New Delhi, September 22: The Delhi High Court on Tuesday expressed displeasure at Telecom Regulatory Authority of India (TRAI) for failing to take action against any unregistered telemarketers who are engaged in the activity of unsolicited commercial communications (UCC).

A Bench of Chief Justice D.N. Patel and Justice Prateek Jalan asked the telecom regulator why it has not taken any action against anybody till now. “Take action against some persons so that remaining persons fall in line,” the Court said, as reported by The Hindu.

During the hearing, the Bench raised serious objection to TRAI’s counsel for taking the court to definition of various regulations instead of showing the actual progress in the action initiated against unregistered telemarketers.

When TRAI’s counsel argued that showcause notices have been issued to various individuals and entities, the Bench shoot back saying, “Showcause notice is not an action. It is the process of taking action. Show us the progress that you have taken action against 10 persons”.

“There is a wrong notion in your (TRAI) mind that showcause notice is an action. We will impose cost upon you for every adjournment,” the Bench cautioned.

The High Court was hearing Paytm’s petition which claimed that telecom operators are not blocking those who are defrauding its customers by “phishing” activities over various mobile networks.

Senior advocate Dushyant Dave, appearing for Paytm, had claimed that due to the large number of unregistered players, Paytm was experiencing fraud of its customers to the tune of ₹1-2 crore each month.

Dave said there must be some timeline attached to the notices issued by TRAI so that there is progress in the action taken against unregistered telemarketers.

TRAI’s counsel said that as on September 18, 2020 more than 1.62 lakh ‘header’ have been registered the purpose of sending commercial communications.

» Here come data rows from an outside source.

/-- 41_build.md R96: with two or more symbols, the code that BUILD and then CODES give has the smallest sum of frequency
times code length among all prefix codes for the symbols. -/
def Obligations.BuildIsOptimal : Prop :=
  ∀ s : State, s.err = false → 2 ≤ (keys s.ft).length →
    ∃ t u, exec .build s = .next t ∧ exec .codes t = .next u ∧ Completed u ∧
      ∀ code : Byte → List Bit,
        (∀ a ∈ keys s.ft, ∀ b ∈ keys s.ft, a ≠ b → ¬ code a <+: code b) →
        weightedLength s.ft (codeOf u.ct) ≤ weightedLength s.ft code

/-! ### CODES -/

/-- 42_codes.md R106 (e): CODES after BUILD always succeeds, with a code for exactly the keys of FT. -/
def Obligations.CodesAfterBuildSucceeds : Prop :=
  ∀ s : State, s.err = false → keys s.ft ≠ [] →
    ∃ t u, exec .build s = .next t ∧ exec .codes t = .next u ∧ Completed u ∧ validSymbols u.ct = keys s.ft

/-- 42_codes.md R102: with two or more leaves and no repeated symbol, CT holds exactly the paths from the root, each of
length at least 1. -/
def Obligations.CodesRecordsEveryPath : Prop :=
  ∀ (s : State) (T : Tree), s.err = false → s.tree = some T → T.isLeaf = false → T.leaves.Nodup →
    ∃ t, exec .codes s = .next t ∧ Completed t ∧ t.tree = some T ∧
      (∀ c p, Table.get t.ct c = some p ↔ T.symAt p = some c) ∧
      (∀ c p, Table.get t.ct c = some p → 1 ≤ p.length)

/-- 42_codes.md R103: a lone symbol has the code `[0]`, and every other entry is invalid. -/
def Obligations.CodesOfALoneLeaf : Prop :=
  ∀ (s : State) (c : Byte) (f : Nat), s.err = false → s.tree = some (.leaf c f) →
    ∃ t, exec .codes s = .next t ∧ Completed t ∧ t.tree = s.tree ∧
      Table.get t.ct c = some [false] ∧ ∀ d, d ≠ c → Table.get t.ct d = none

/-- 42_codes.md R101: CODES on the absent tree. -/
def Obligations.CodesWithoutATreeIsAContractViolation : Prop :=
  ∀ s : State, s.err = false → s.tree = none →
    ∃ t, exec .codes s = .next t ∧ ErrorEntered .contractViolation 0 { s with ct := noCodes } t

/-- 42_codes.md R105: a repeated symbol raises at the second leaf that has it in left-to-right order. -/
def Obligations.CodesOfARepeatedSymbolIsAContractViolation : Prop :=
  ∀ (s : State) (T : Tree) (before after : List Byte) (c : Byte), s.err = false → s.tree = some T →
    T.leaves = before ++ c :: after → before.Nodup → c ∈ before →
    ∃ t, exec .codes s = .next t ∧ ErrorEntered .contractViolation c.toNat { s with ct := noCodes } t

/-- 42_codes.md R104: no code is a prefix of another, the valid entries number the leaves, at most 256, and no code is
longer than 255 bits. -/
def Obligations.CodesArePrefixFree : Prop :=
  ∀ (s t : State) (T : Tree), s.err = false → s.tree = some T → exec .codes s = .next t → Completed t →
    PrefixFree t.ct ∧ (validSymbols t.ct).length = T.leaves.length ∧ T.leaves.length ≤ 256 ∧
      ∀ c p, Table.get t.ct c = some p → p.length ≤ 255

/-- 42_codes.md R106 (f): with two or more entries the sum of 2^(-length) is 1, here over the common denominator 2^255. -/
def Obligations.CodesMeetTheKraftEquality : Prop :=
  ∀ (s t : State) (T : Tree), s.err = false → s.tree = some T → T.isLeaf = false → exec .codes s = .next t →
    Completed t →
    ((validSymbols t.ct).map fun c => 2 ^ (255 - (codeOf t.ct c).length)).sum = 2 ^ 255

/-- 10_state.md R17: whenever an entry of CT is valid, every valid code is non-empty, the codes form a prefix code, a lone
code is `[0]`, and two or more codes are the paths in TREE. -/
def Obligations.CodeTableLaws : Prop :=
  ∀ s : State, CodesOfTree s → validSymbols s.ct ≠ [] →
    (∀ c p, Table.get s.ct c = some p → p ≠ []) ∧ PrefixFree s.ct ∧
    (∀ c, validSymbols s.ct = [c] → Table.get s.ct c = some [false]) ∧
    (2 ≤ (validSymbols s.ct).length →
      ∃ T, s.tree = some T ∧ ∀ c p, Table.get s.ct c = some p ↔ T.symAt p = some c)

/-! ### ENCODE -/

/-- 43_encode.md R111: BIT_OUT is the codes in input order, and its length the sum of count times code length. -/
def Obligations.EncodeConcatenatesTheCodes : Prop :=
  ∀ s : State, s.err = false → (∀ i, i < s.symIn.len → (Table.get s.ct (s.symInAt i)).isSome) →
    ∃ t, exec .encode s = .next t ∧ Completed t ∧
      t.bitOut = (List.range s.symIn.len).flatMap (fun i => codeOf s.ct (s.symInAt i)) ∧
      t.bitOut.length = (allSymbols.map fun c => s.symInSeq.count c * (codeOf s.ct c).length).sum

/-- 43_encode.md R113: the first symbol without a code raises ContractViolation with its index. -/
def Obligations.EncodeOfASymbolWithoutACodeIsAContractViolation : Prop :=
  ∀ (s : State) (i : Nat), s.err = false → i < s.symIn.len → Table.get s.ct (s.symInAt i) = none →
    (∀ j, j < i → (Table.get s.ct (s.symInAt j)).isSome) →
    ∃ t, exec .encode s = .next t ∧ ErrorEntered .contractViolation i s t

/-- 43_encode.md R114: an empty input encodes to nothing, whatever CT holds. -/
def Obligations.EncodeOfAnEmptyInput : Prop :=
  ∀ s : State, s.err = false → s.symIn.len = 0 →
    ∃ t, exec .encode s = .next t ∧ Completed t ∧ t.bitOut = []

/-- 43_encode.md R112: with the one valid code of a lone symbol, the output is that many bits 0. -/
def Obligations.EncodeOfALoneSymbolIsAllZeros : Prop :=
  ∀ (s : State) (c : Byte), s.err = false → CodesOfTree s → validSymbols s.ct = [c] →
    (∀ i, i < s.symIn.len → s.symInAt i = c) →
    ∃ t, exec .encode s = .next t ∧ Completed t ∧ t.bitOut = List.replicate s.symIn.len false

/-- 70_reset_and_hazards.md R202: after BUILD, and after DESERIALIZE, ENCODE of a non-empty input without a new CODES is a
ContractViolation at the first symbol. -/
def Obligations.StaleCodeTableIsAContractViolation : Prop :=
  ∀ (i : Instr) (s t : State), i = .build ∨ i = .deserialize → s.err = false → exec i s = .next t → Completed t →
    0 < s.symIn.len →
    ∃ u, exec .encode t = .next u ∧ ErrorEntered .contractViolation 0 t u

‘Header’ is an alphanumeric string of maximum eleven characters or numbers assigned to an individual, business or legal entity to send commercial communications under the Telecom Commercial Communications Customer Preferences Regulations (TCCCPR).

On the Bench asking, “how many ‘header’ are there which are floating around in the system at the moment,”, TRAI said that under the previous regime there used to be 9 lakh ‘header’ which could be attributed to duplication, active and inactive ‘header’.

“Nobody is saying that you are to investigate fraud like a police. But then you would want to have a telecom architecture which makes it difficult for persons to commit fraudulent transactions,” the Bench remarked.

The High Court directed TRAI to show progress on action taken by next date of hearing.